#### Task directions:
Only a number is wanted here: the count of lines in the data below where the string "zpPointer" occurs.

(Collected data entries)
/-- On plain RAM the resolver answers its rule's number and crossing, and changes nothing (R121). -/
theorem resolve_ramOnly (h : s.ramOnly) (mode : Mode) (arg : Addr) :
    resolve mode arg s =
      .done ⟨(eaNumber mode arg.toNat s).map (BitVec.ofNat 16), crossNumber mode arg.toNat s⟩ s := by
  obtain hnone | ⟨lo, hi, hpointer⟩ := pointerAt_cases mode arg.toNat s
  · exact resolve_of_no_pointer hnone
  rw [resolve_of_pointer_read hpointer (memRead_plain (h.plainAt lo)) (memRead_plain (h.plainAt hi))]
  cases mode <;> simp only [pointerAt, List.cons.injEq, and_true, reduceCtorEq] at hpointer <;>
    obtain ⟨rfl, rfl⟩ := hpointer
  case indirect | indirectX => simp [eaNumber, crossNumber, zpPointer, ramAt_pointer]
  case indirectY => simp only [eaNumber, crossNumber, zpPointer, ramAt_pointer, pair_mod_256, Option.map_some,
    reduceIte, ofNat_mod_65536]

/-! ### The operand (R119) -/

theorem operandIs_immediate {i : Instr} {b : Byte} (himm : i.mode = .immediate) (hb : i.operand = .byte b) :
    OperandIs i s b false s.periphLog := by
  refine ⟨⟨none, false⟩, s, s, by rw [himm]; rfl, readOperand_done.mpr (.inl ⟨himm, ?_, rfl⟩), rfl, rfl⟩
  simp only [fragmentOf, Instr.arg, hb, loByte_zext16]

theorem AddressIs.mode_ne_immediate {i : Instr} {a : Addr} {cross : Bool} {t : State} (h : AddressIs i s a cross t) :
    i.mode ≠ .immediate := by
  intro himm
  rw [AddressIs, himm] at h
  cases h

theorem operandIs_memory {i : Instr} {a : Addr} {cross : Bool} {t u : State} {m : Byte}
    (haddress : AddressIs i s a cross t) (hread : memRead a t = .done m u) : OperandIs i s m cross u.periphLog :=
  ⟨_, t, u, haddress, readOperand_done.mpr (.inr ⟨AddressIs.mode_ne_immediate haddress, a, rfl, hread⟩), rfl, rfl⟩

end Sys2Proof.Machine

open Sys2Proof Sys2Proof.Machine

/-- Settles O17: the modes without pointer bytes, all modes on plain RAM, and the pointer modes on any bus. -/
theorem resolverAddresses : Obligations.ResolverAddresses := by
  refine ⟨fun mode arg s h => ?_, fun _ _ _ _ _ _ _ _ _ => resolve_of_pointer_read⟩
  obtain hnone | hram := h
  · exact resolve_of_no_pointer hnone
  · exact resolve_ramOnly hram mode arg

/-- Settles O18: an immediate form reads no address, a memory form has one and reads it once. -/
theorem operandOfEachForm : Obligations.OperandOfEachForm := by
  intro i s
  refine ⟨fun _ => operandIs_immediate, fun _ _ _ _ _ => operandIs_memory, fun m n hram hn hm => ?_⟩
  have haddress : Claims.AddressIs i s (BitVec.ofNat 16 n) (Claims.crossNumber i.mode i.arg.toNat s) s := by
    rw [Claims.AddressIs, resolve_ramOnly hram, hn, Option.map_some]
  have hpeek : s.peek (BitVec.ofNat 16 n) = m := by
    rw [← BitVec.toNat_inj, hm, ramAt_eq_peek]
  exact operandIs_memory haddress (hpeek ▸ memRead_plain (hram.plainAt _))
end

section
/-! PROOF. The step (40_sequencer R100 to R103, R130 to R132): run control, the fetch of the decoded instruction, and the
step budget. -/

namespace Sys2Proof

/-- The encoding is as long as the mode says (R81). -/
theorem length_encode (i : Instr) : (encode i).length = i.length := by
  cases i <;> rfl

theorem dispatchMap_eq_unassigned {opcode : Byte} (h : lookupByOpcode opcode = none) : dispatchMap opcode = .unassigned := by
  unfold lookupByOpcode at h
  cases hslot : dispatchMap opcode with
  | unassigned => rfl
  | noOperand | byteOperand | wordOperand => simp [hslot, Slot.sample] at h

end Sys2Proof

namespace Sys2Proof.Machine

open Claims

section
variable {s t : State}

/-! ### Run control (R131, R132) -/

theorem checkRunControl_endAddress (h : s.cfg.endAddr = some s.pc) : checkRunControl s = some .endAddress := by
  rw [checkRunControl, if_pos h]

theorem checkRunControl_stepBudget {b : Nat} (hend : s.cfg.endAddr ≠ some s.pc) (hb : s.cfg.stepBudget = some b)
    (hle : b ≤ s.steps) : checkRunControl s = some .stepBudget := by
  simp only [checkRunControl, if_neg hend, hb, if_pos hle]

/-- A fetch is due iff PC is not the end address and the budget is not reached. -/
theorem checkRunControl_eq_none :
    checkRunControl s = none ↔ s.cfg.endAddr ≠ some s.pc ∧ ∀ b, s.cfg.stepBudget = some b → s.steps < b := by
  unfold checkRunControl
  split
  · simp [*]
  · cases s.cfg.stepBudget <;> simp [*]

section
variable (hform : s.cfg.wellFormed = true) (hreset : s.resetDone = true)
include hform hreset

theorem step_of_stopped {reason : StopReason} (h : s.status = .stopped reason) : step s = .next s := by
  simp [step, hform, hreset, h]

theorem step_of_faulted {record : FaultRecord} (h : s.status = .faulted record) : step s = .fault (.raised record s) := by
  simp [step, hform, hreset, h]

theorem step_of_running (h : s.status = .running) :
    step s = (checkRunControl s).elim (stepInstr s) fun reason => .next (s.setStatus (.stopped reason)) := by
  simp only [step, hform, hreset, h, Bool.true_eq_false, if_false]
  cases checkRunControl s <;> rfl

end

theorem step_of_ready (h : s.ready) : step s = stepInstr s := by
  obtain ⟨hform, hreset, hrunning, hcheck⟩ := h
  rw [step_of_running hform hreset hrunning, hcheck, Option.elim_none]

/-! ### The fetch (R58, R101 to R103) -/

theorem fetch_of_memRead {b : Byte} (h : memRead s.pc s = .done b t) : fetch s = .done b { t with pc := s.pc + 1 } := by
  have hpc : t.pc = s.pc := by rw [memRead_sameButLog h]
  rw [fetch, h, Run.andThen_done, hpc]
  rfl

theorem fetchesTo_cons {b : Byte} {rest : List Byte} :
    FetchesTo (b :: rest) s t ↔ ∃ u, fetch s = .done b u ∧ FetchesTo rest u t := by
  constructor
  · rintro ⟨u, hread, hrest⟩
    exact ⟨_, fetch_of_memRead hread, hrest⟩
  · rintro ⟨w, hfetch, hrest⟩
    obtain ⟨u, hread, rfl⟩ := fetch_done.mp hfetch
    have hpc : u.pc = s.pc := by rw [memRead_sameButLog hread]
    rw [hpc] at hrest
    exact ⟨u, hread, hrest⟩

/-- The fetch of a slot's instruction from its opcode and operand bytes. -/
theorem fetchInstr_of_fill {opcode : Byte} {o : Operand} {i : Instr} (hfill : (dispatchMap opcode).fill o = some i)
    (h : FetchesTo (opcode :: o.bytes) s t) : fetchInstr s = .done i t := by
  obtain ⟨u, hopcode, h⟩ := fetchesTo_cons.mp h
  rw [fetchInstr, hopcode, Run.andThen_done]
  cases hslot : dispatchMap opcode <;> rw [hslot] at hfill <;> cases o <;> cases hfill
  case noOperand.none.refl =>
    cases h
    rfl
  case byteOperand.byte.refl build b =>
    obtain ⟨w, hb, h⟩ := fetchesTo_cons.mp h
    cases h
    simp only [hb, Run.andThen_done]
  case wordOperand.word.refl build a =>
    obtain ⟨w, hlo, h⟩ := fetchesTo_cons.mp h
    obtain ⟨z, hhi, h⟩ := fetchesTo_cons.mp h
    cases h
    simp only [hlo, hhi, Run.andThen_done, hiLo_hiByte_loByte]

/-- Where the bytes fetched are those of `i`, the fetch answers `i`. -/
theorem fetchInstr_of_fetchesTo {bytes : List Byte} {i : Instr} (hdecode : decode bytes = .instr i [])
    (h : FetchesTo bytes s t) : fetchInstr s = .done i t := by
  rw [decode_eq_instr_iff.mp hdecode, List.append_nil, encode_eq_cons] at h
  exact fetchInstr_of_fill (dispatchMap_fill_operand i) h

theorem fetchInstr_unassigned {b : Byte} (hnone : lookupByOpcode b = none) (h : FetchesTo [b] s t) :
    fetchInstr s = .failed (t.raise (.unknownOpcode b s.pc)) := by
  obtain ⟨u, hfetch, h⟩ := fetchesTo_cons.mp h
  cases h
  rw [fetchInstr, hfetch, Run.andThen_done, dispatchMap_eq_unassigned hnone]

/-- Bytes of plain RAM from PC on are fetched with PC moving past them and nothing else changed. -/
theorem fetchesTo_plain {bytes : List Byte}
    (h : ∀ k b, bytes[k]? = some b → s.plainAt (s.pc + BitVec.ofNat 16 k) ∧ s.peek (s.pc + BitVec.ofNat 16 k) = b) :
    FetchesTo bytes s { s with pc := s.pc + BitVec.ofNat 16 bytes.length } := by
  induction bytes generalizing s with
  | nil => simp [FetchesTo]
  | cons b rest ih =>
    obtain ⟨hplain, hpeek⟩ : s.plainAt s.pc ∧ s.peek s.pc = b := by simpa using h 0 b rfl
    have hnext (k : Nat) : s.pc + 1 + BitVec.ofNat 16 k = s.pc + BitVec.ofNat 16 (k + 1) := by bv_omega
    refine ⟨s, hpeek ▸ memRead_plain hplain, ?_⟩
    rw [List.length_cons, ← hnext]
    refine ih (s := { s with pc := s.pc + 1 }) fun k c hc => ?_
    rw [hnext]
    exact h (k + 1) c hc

#### Exercise solution:
2